What is the TB Skin Test?
The TB skin test tells you if the tuberculosis bacteria are in your body. Your health care professional places a small amount of solution under the skin with a needle to see if a reaction occurs.
How Do I Get My TB Test Results?
Within 2-3 days after the test, you’ll be asked to return to your health care professional. Be sure to keep this appointment. Your test results will be evaluated during this visit. In some cases, a second test may be done to confirm results.
What do the Test Results Mean?
No reaction or negative results mean you probably don’t have the tuberculosis bacteria in your body
A reaction or positive results, with the induration or bump measured in millimeters, mean you may have been infected with the tuberculosis bacteria. This doesn’t necessarily mean you have TB disease (or active tuberculosis)–you may have TB infection (LTBI). More tests, such as chest x-rays, are needed to find out if you have TB disease.
Whether you have TB disease or infection, you must see a health care professional for evaluation and treatment.

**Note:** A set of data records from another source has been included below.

/-- The generator's reference mark: COAST, and RAMP-DOWN without the pairs (R193, R196). -/
def generatorMark (ts : Rat) (s : State) : State :=
  let s := (List.range 2).foldl (fun t c =>
    if station t = stCoast then coastRefs c ts t else rampRefs c (conv t c).capturedPre.1 t) s
  { s with legs := s.legs.map (fun y => { y with icRef := y.icCaptured }), cl := { s.cl with battery := s.cl.batteryCaptured } }

end Sys2Proof.Machine
end

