-- ==== Sys2Proof/Machine/Time.lean ====
section
/-! DEFINITION. Station time: quality and error estimate (R347), the PTP slave (R348 to R352), the servo and its limits
(R353 to R355), loss, return and steps of time (R356 to R360), PPS (R361), the PLLs and the reference (R362 to R365) and
the clock outputs (R366). -/

namespace Sys2Proof.Machine

/-! ### Quality (R347) -/

/-- STATE of the quality: 0 UNKNOWN, 1 SET, 2 COVE, 3 ACQUIRING, 4 LOCKED, 5 HOLDOVER. -/
def timeState (s : State) : Nat := bits (rd s Obj.TIME_QUALITY) 15 12

/-- UNKNOWN -/
abbrev tsUnknown : Nat := 0
/-- SET -/
abbrev tsSet : Nat := 1
/-- COVE -/
abbrev tsCove : Nat := 2
/-- ACQUIRING -/
abbrev tsAcquiring : Nat := 3
/-- LOCKED -/
abbrev tsLocked : Nat := 4
/-- HOLDOVER -/
abbrev tsHoldover : Nat := 5

/-- STEP_PENDING. -/
def stepPending (s : State) : Bool := bit (rd s Obj.TIME_QUALITY) 9

/-- REF_FROZEN. -/
def refFrozen (s : State) : Bool := bit (rd s Obj.TIME_QUALITY) 8

/-- Replace a field of `TIME_QUALITY`. -/
def setQuality (lo w v : Nat) (s : State) : State := wr s Obj.TIME_QUALITY (putBits (rd s Obj.TIME_QUALITY) lo w v)

/-- Change the time record. -/
def setTime (f : TimeUnit → TimeUnit) (s : State) : State := { s with time := f s.time }

/-- Enter a STATE; a change counts in `TIME_STATE_CHANGES` (R349, R368).
COLD_STARTED clears once a master is acquired (R486). -/
def setTimeState (st : Nat) (s : State) : State :=
  let s := if st = 3 then wr s Obj.COVE_STATUS (clearBit (rd s Obj.COVE_STATUS) 6) else s
  if timeState s = st then s else setQuality 12 4 st (count s Obj.TIME_STATE_CHANGES)

/-- Seconds elapsed since instant `t`. -/
def secondsSince (s : State) (t : Nat) : Rat := ((s.time.acc - t : Nat) : Rat) / (secUnit : Rat)

/-- Drift in ppb over a time, as ns. -/
def driftNs (ppb : Nat) (sec : Rat) : Rat := (ppb : Rat) * sec

/-- Largest magnitude of a list. -/
def maxMagnitude (xs : List Rat) : Rat := xs.foldl (fun m x => maxRat m (absRat x)) 0

/-- The error estimate e of R347, ns. In DORMANT the holdover grows at `DORMANT_DRIFT` (R474), while REF is frozen at
`FREEZE_DRIFT`. -/
def errorEstimate (s : State) : Option Rat :=
  match timeState s with
  | 5 =>
    let ppb := if rd s Obj.POWER_STATE = 3 then rd s Obj.DORMANT_DRIFT
               else if refFrozen s then rd s Obj.FREEZE_DRIFT else rd s Obj.HOLDOVER_DRIFT
    s.time.err.map (fun e => e + driftNs ppb (secondsSince s s.time.errAt))
  | 4 => some (maxMagnitude (s.time.offsets.take 16) + (rd s Obj.PTP_ERROR_BUDGET : Nat))
  | 3 => some (maxMagnitude (s.time.offsets.take 1) + (rd s Obj.PTP_ERROR_BUDGET : Nat))
  | 2 => s.time.err.map (fun e => e + driftNs (rd s Obj.COVE_DRIFT) ((s.time.coveSpan : Rat) / (secUnit : Rat)))
  | 1 => if s.time.setBound = 255 then none else some ((2 ^ s.time.setBound : Nat) : Rat)
  | _ => none

/-- BOUND: the smallest b up to 62 with 2^b ≥ e, 0xFF when e is unknown (R347). -/
def boundOf (e : Option Rat) : Nat :=
  match e with
  | none => 0xFF
  | some x => ((List.range 63).find? (fun b => decide (x ≤ ((2 ^ b : Nat) : Rat)))).getD 0xFF

/-- In HOLDOVER the estimate so far becomes the base from which the drift that holds from now on counts (R347). -/
def rebaseError (s : State) : State :=
  let e := errorEstimate s
  if timeState s = tsHoldover then setTime (fun t => { t with err := e, errAt := t.acc }) s else s

/-- Bring BOUND, `HOLDOVER_TIME` and the tolerance events up to date (R347). -/
def refreshTime (s : State) : State :=
  let e := errorEstimate s
  let s := setQuality 0 8 (boundOf e) s
  let s := if timeState s = tsHoldover then
      wr s Obj.HOLDOVER_TIME ((s.time.acc - s.time.heldAt) / secUnit % 2 ^ 32) else s
  match e with
  | none => s
  | some x =>
    let beyond := decide ((rd s Obj.TIME_ALARM_BOUND : Rat) < x)
    if beyond && !s.time.alarm then emit .timeOutOfTolerance noInst [] (setTime (fun t => { t with alarm := true }) s)
    else if !beyond && s.time.alarm then
      emit .timeWithinTolerance noInst [] (setTime (fun t => { t with alarm := false }) s)
    else s

/-! ### Ports (R349, R350) -/

/-- Whether PTP runs on a port. -/
def ptpEnabled (s : State) (p : Nat) : Bool := decide (p < 3) && bit (rd s Obj.PTP_PORT_ENABLE) p

/-- The profile measures peer-to-peer delays (R348). -/
def peerDelay (s : State) : Bool := [1, 3, 4].contains (rd s Obj.PTP_PROFILE)

/-- Egress latency of a port, ns: the object, or the built-in figure of its mode (R350). -/
def egressNs (s : State) (p : Nat) : Rat :=
  let v := rd s (Obj.TS_EGRESS_LATENCY p)
  if v ≠ 0 then (v : Rat) / 10 else if rd s (Obj.PORT_MODE p) = 0 then 384 / 10 else 56

/-- Ingress latency of a port, ns (R350). -/
def ingressNs (s : State) (p : Nat) : Rat :=
  let v := rd s (Obj.TS_INGRESS_LATENCY p)
  if v ≠ 0 then (v : Rat) / 10 else if rd s (Obj.PORT_MODE p) = 0 then 512 / 10 else 112

/-- A time in 2⁻¹⁶ ns as ns. -/
def q16 (i : Int) : Rat := (i : Rat) / 65536

/-- Port record. -/
def ptpPort (s : State) (p : Nat) : PtpPort := getD' s.time.ports p PtpPort.idle

/-- Change a port record. -/
def setPort (p : Nat) (f : PtpPort → PtpPort) (s : State) : State :=
  setTime (fun t => { t with ports := t.ports.modify p f }) s

/-- `PTP_PORT_STATE` of every port: SLAVE 9 or UNCALIBRATED 8 on the active one, LISTENING 4 on the others enabled,
DISABLED 3 elsewhere (R349). -/
def showPorts (s : State) : State :=
  [0, 1, 2].foldl (fun t p =>
    let st := if !ptpEnabled t p then 3
      else if t.time.active.map (·.1) = some p then
        (if timeState t = tsLocked then 9 else 8)
      else 4
    wr t (Obj.PTP_PORT_STATE p) st) s

/-! ### Correcting station time (R353, R354) -/

/-- `SLEW_MAX` in ns per tide. -/
def slewMax (s : State) : Rat := (rd s Obj.SLEW_MAX : Rat) / 100

/-- The most by which a rate changes at a tide start in mode 1, ppb: 10 ppm (R365). -/
abbrev rateStep : Rat := 10000

/-- The most by which the slew changes from tide to tide, ns: a quarter of `SLEW_MAX` (R354), in mode 1 at most `rateStep` of the tide. -/
def slewStep (s : State) : Rat :=
  if rd s Obj.CORRECTION_MODE = 0 then slewMax s / 4 else minRat (slewMax s / 4) (rateStep * (periodNs s : Rat) / 1000000000)

/-- The slew of the next tide in the direction of the offset to remove, at most `smax`: a whole number of steps `q`, at most one step
more than before, from which the remainder can still be ramped down; or a last remainder below a step (R354 and its example). -/
def nextSlew (smax q prev left : Rat) : Rat :=
  let jprev := (prev / q).floor
  let levels := ((List.range (smax / q).floor.toNat).map (fun j => (j : Int) + 1)).reverse
  let fits (j : Int) : Bool := decide (j ≤ jprev + 1) && decide ((j : Rat) * q + q * ((j * (j - 1) / 2 : Int) : Rat) ≤ left)
  match levels.find? fits with
  | some j => clampRat (prev - q) (prev + q) ((j : Rat) * q)
  | none => clampRat (prev - q) (prev + q) (minRat left q)

/-- The slew correction at a tide start: station time gains `-c` for an offset still to be removed (R354). -/
def stepSlew (s : State) : State :=
  let left := s.time.slewLeft
  let prev := s.time.slewNow
  let dir : Rat := if left < 0 then -1 else if 0 < left then 1 else if 0 < prev then -1 else 1
  let q := slewStep s
  let m := nextSlew (slewMax s) q (maxRat 0 (-(prev * dir))) (absRat left)
  let c := clampRat (prev - q) (prev + q) (-(dir * m))
  let s := setTime (fun t => { t with slewLeft := t.slewLeft + c, slewNow := c }) s
  wrInt 32 s Obj.TIME_SLEW_NOW (roundHalfEven (c * 65536))

/-- The frequency in force moves toward the estimate by at most a quarter of `SLEW_MAX` per tide (R354), ppb; in mode 1 by what the
change of the slew from `c` leaves of `rateStep` (R365). -/
def stepFreq (c : Rat) (s : State) : State :=
  let ppb (ns : Rat) : Rat := ns * 1000000000 / (periodNs s : Rat)
  let quarter := ppb (slewMax s / 4)
  let lim := if rd s Obj.CORRECTION_MODE = 0 then quarter
    else minRat quarter (maxRat 0 (rateStep - absRat (ppb (s.time.slewNow - c))))
  let f := clampRat (s.time.freqNow - lim) (s.time.freqNow + lim) s.time.freq
  setTime (fun t => { t with freqNow := f }) s

/-- Nominal increment: 4 ns (R344). -/
abbrev nominalInc : Nat := 0x04000000

/-- The increment that realises a rate of `ppb`, within ±500 ppm (R344). -/
def incFor (ppb : Rat) : Nat :=
  (clampInt 0x03FF7CEE 0x04008312 (roundHalfEven ((nominalInc : Rat) * (1 + ppb / 1000000000)))).toNat

/-- Rate of the present tide in ppb: frequency plus slew spread over the tide. -/
def ratePpb (s : State) : Rat := s.time.freqNow + s.time.slewNow * 1000000000 / (periodNs s : Rat)

/-- The rate that a host servo's last write asks for, ppb. -/
def hostRate (s : State) : Rat :=
  if rd s Obj.CORRECTION_MODE = 0 then ((rd s Obj.TIME_INCREMENT : Rat) / (nominalInc : Rat) - 1) * 1000000000
  else (rdInt 32 s Obj.RATE_ADJUST : Rat) / 1000

/-- A host servo's rate takes effect: the slew it means becomes c(n) (R353, R354). -/
def takeRate (s : State) : State :=
  let c := (hostRate s - s.time.freqNow) * (periodNs s : Rat) / 1000000000
  wrInt 32 (setTime (fun t => { t with slewNow := c }) s) Obj.TIME_SLEW_NOW (roundHalfEven (c * 65536))

/-- The correction a tide start applies: the internal servo, and with either servo HOLDOVER (R356), writes `TIME_INCREMENT` in mode 0,
`RATE_ADJUST` in mode 1; what a host servo wrote takes effect. In mode 1 `TIME_INCREMENT` stays nominal, in mode 0 `RATE_ADJUST` is 0; a
new increment takes effect here (R344, R353). -/
def correctTime (s : State) : State :=
  let s := if rd s Obj.SERVO_SOURCE = 0 ∨ timeState s = tsHoldover then
      let s := stepFreq s.time.slewNow (stepSlew s)
      if rd s Obj.CORRECTION_MODE = 0 then wr s Obj.TIME_INCREMENT (incFor (ratePpb s))
      else wrInt 32 s Obj.RATE_ADJUST (clampInt (-500000000) 500000000 (roundHalfEven (ratePpb s * 1000)))
    else takeRate s
  let s := if rd s Obj.CORRECTION_MODE = 0 then wr s Obj.RATE_ADJUST 0 else wr s Obj.TIME_INCREMENT nominalInc
  setTime (fun t => { t with inc := rd s Obj.TIME_INCREMENT }) s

What is the Medication for TB infection (LTBI)?
The medication usually used for the treatment of latent TB infection is a drug called Isoniazid or INH. INH kills the TB bacteria in the body. If you take your medicine as prescribed, treatment for latent TB infection will keep you from ever developing TB disease.
Meningitis on Campus
Certain college students are at increased risk for meningococcal disease, a potentially fatal bacterial infection commonly referred to as meningitis.

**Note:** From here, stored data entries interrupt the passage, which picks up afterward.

/-- AUX_POWER_WARNING shows COVE_ENDURANCE and hands station time to a running cove. COVE_STORES_EXHAUSTED stops the cove and
loses its contents: the tail, the unacknowledged alarms, the energy copy, RESET_CAUSE and RESET_COUNT. COVE_COLD_START starts
it again with COLD_STARTED set, COVE_COLD_STARTS counted, COVE_LOST in RESET_CAUSE, an empty log and a LOG_ID from the random
source. COVE_SECOND_RESYNC runs to the whole second and gives a running cove its time. JUNCTION_TEMPERATURE_CHANGE of a die to
145 °C or more with no alarm raises the high event, and the fall of all below 140 °C the normal one. Formalises
spec/16_reset_and_power.md (R479, R480, R481); spec/17_supervision.md (R490); spec/18_electrical_and_package.md (R520). -/
def Obligations.CoveAndJunction : Prop :=
  (∀ s : State, Completes .auxPowerWarning s fun t =>
    rd t Obj.COVE_ENDURANCE = coveEndurance s ∧ (s.cove.alive = true → alive s .time = true → t.cove.time = s.time.acc))
  ∧ (∀ s : State, Completes .coveStoresExhausted s fun t =>
    t.cove.alive = false ∧ t.log.tail = [] ∧ t.log.alarms = [] ∧ t.meter.copy = none ∧ rd t Obj.RESET_CAUSE = 0
      ∧ rd t Obj.RESET_COUNT = 0 ∧ rd t Obj.LOG_NEXT_SEQ = 0 ∧ t.cfg = s.cfg ∧ t.mem = s.mem)
  ∧ (∀ s : State, Completes .coveColdStart s fun t =>
    t.cove.alive = true ∧ bit (rd t Obj.COVE_STATUS) 6 = true ∧ Counted 32 Obj.COVE_COLD_STARTS s t ∧ rd t Obj.RESET_CAUSE = 2 ^ 12
      ∧ t.log.ring = [] ∧ t.log.tail = [] ∧ rd t Obj.LOG_ID = leNat (leBytes 4 (Config.random s.draws)) ∧ t.draws = s.draws + 1)
  ∧ (∀ s : State, alive s .time = true → s.cove.alive = true → 0 < s.time.inc →
    Completes .coveSecondResync s fun t => t.cove.time = t.time.acc ∧ s.time.acc ≤ t.time.acc ∧
      (s.time.acc + secUnit - 1) / secUnit * secUnit ≤ t.time.acc)
  ∧ ∀ (die : Nat) (x : Int) (s : State), die < s.rp.dieTemp.length →
    (14500 ≤ x → x ≤ 15500 → s.rp.tempAlarm = 0 → (∀ y, y ∈ s.rp.dieTemp → y ≤ 15500) →
      Completes (.junctionTemperatureChange die x) s fun t =>
        Raised .junctionTemperatureHigh die s t ∧ t.rp.tempAlarm = 1 ∧ t.rp.dieTemp = s.rp.dieTemp.set die x ∧ OnlyLogged [] { s with rp := t.rp } t)
    ∧ (15500 < x → s.rp.tempAlarm = 1 → Completes (.junctionTemperatureChange die x) s fun t =>
        Raised .junctionTemperatureVeryHigh die s t ∧ t.rp.tempAlarm = 2)
    ∧ (0 < s.rp.tempAlarm → x < 14000 → (∀ y, y ∈ s.rp.dieTemp → y < 14000) → Completes (.junctionTemperatureChange die x) s fun t =>
        Raised .junctionTemperatureNormal die s t ∧ t.rp.tempAlarm = 0)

In fact, freshmen living in dorms or residence halls are found to have a sixfold increased risk for the disease. A U.S. health advisory panel recommends that college students, particularly freshmen living in dorms, learn more about meningitis and vaccination.
What is meningococcal meningitis?
Meningitis is rare. But when it strikes, this potentially fatal bacterial disease can lead to swelling of fluid surrounding the brain and spinal column as well as severe and permanent disabilities, such as hearing loss, brain damage, seizures, limb amputation and even death.
How is it spread?
Meningococcal meningitis is spread through the air via respiratory secretions or close contact with an infected person. This can include coughing, sneezing, kissing or sharing items like utensils, cigarettes and drinking glasses.
What are the symptoms?
Symptoms of meningococcal meningitis often resemble the flu and can include high fever, severe headache, stiff neck, rash, nausea, vomiting, lethargy and confusion.
Who is at risk?
Certain college students, particularly freshmen who live in dormitories or residence halls, have been found to have an increased risk for meningococcal meningitis. Other undergraduates can also consider vaccination to reduce their risk for the disease.
Can meningitis be prevented?
Yes. A safe and effective vaccine is available to protect against four of the five most common strains of the disease. The vaccine provides protection for approximately three to five years. As with any vaccine, vaccination against meningitis may not protect 100 percent of all susceptible individuals.
For more information:
To learn more about meningitis and the vaccine, visit your local health care provider. You may also visit the websites of the Centers for Disease Control and Prevention (CDC), www.cdc.gov/ncidod/dbmd/diseaseinfo, and the American College Health Association, www.acha.org.
All Cottey College students are required to receive the meningococcal vaccination before arrival on campus. Please note, the meningococcal vaccination is not available at Cottey College Health Services.